**What you have to do**.
Within the entries below, find each line containing the word "laneB" and copy it.

**Materials provided**.
=======

/-- With no key waiting a transfer done changes the packet, its slot and the unit (R73, R115). -/
theorem transferred_of_no_key_waiting (hu : s.unplaced = []) :
    OnlyChanges [.slots, .packets, .fin, .actions] s (transferred k s) ∧ (transferred k s).unplaced = []
      ∧ (∀ j, j ≠ n → (transferred k s).slot j = s.slot j) ∧ ∀ j, j ≠ k → (transferred k s).packet j = s.packet j := by
  have hparts := onlyChanges_setSlot_slotLeft n (if m then .fenced else .free) k s
  rw [transferred, leaveSlot_of_no_key_waiting hp hn hs hu]
  refine ⟨?_, ?_, fun j hj => ?_, fun j hj => ?_⟩
  · exact (OnlyChanges.append hparts (onlyChanges_startStage_act .jog .jog _)).mono (by simp)
  · simpa [slotLeft] using hu
  · rw [slot_congr (s := setSlot n (if m then .fenced else .free) (slotLeft k s)) (by simp), slot_setSlot, if_neg hj,
      slot_congr (s := s) (by simp [slotLeft])]
  · rw [packet_congr (s := slotLeft k s) (by simp), packet_slotLeft, if_neg hj]

/-- What relief and the end of a Purge leave of a transfer done (R73, R86, R163). -/
theorem transferred_freed (h : Agrees none none s) (hcur : s.fin.current = some c) (hc : c.key = k) :
    SlotFreed k p n m s (purgeTest (tryRelief (transferred k s))) := by
  subst hc
  have hx : p.state = .finishing := (h.current_iff hp).mp (by simp [hcur])
  have hagrees := transferred_agrees h hcur
  have hfreed : SlotFreed c.key p n m s (transferred c.key s) :=
    (leaveSlot_freed hp hn hs h hx).congr (by simp [transferred]) (by simp [transferred]) (by simp [transferred])
      (by simp [transferred])
  exact (hfreed.moved hx hagrees (movesHeld_tryRelief hagrees) (by simp)).congr

end

/-- While a stage runs there is no selection pass (R109). -/
theorem endEvent_of_busy (hu : u.fin.unit ≠ .idle) (s0 : State) (pass : Bool) :
    endEvent s0 { relief := true, purge := true, pass := pass } u = purgeTest (tryRelief u) := by
  have hpass : selectionPass (purgeTest (tryRelief u)) = purgeTest (tryRelief u) := selectionPass_of_not_idle (by simpa using hu)
  simp [endEvent, hpass]

theorem onTransferDone_eq (hrun : s.fin.unit.running = some .transfer) (hc : s.fin.current = some c) :
    onTransferDone s = endEvent s { relief := true, purge := true, pass := false } (transferred c.key s) := by
  rw [onTransferDone, currentIn_eq_some hrun hc]
  rfl

end
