-- ==== Sys2Proof/Machine/Blend888.lean ====
section
/-! DEFINITION. The bit-packed RGB888 blends, the prepared 888 path and the ARGB-component blend (spec/44_blend888.md R202-R205).
Every ALPHA value is legal. -/

namespace Sys2Proof.Machine

/-- Whether a pair of prepared 888 words has no bit outside the masks (R204). -/
def prepared888 (s : State) : Bool :=
  decide (s.req.a &&& ~~~maskRB = 0#32 ∧ s.req.c &&& ~~~maskG = 0#32)

/-- R202. -/
def execBlend888 (s : State) : Result :=
  transact s (.next (s.respond (inY0
    (blend888core (redBlueWord s.req.a) (greenWord s.req.a) s.req.b s.req.alpha))))

/-- R203. -/
def execPrep888 (s : State) : Result :=
  transact s (.next (s.respond { y0 := some (redBlueWord s.req.a), y1 := some (greenWord s.req.a) }))

/-- R204. -/
def execBlend888p (s : State) : Result :=
  transact s (checked (prepared888 s) s (respondDrawn 1 (inY0 (Config.anyValue 24 s.draws)) s)
    (.next (s.respond (inY0 (blend888core s.req.a s.req.c s.req.b s.req.alpha)))))

/-- The red-blue word of byte lanes (R205). -/
def redBlueOfLanes (v : Word) : Word := ((laneR v).zeroExtend 32 <<< 16) ||| (laneB v).zeroExtend 32

/-- The green word of byte lanes (R205). -/
def greenOfLanes (v : Word) : Word := (laneG v).zeroExtend 32 <<< 8

/-- R205: no alpha output. -/
def execBlendargb (s : State) : Result :=
  let rb := lerp888 (redBlueOfLanes s.req.a) (redBlueOfLanes s.req.b) s.req.alpha maskRB
  let gw := lerp888 (greenOfLanes s.req.a) (greenOfLanes s.req.b) s.req.alpha maskG
  transact s (.next (s.respond (components (laneR rb) (laneG gw) (laneB rb))))

end Sys2Proof.Machine
end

=======

**Solved problem**.
def redBlueOfLanes (v : Word) : Word := ((laneR v).zeroExtend 32 <<< 16) ||| (laneB v).zeroExtend 32
  transact s (.next (s.respond (components (laneR rb) (laneG gw) (laneB rb))))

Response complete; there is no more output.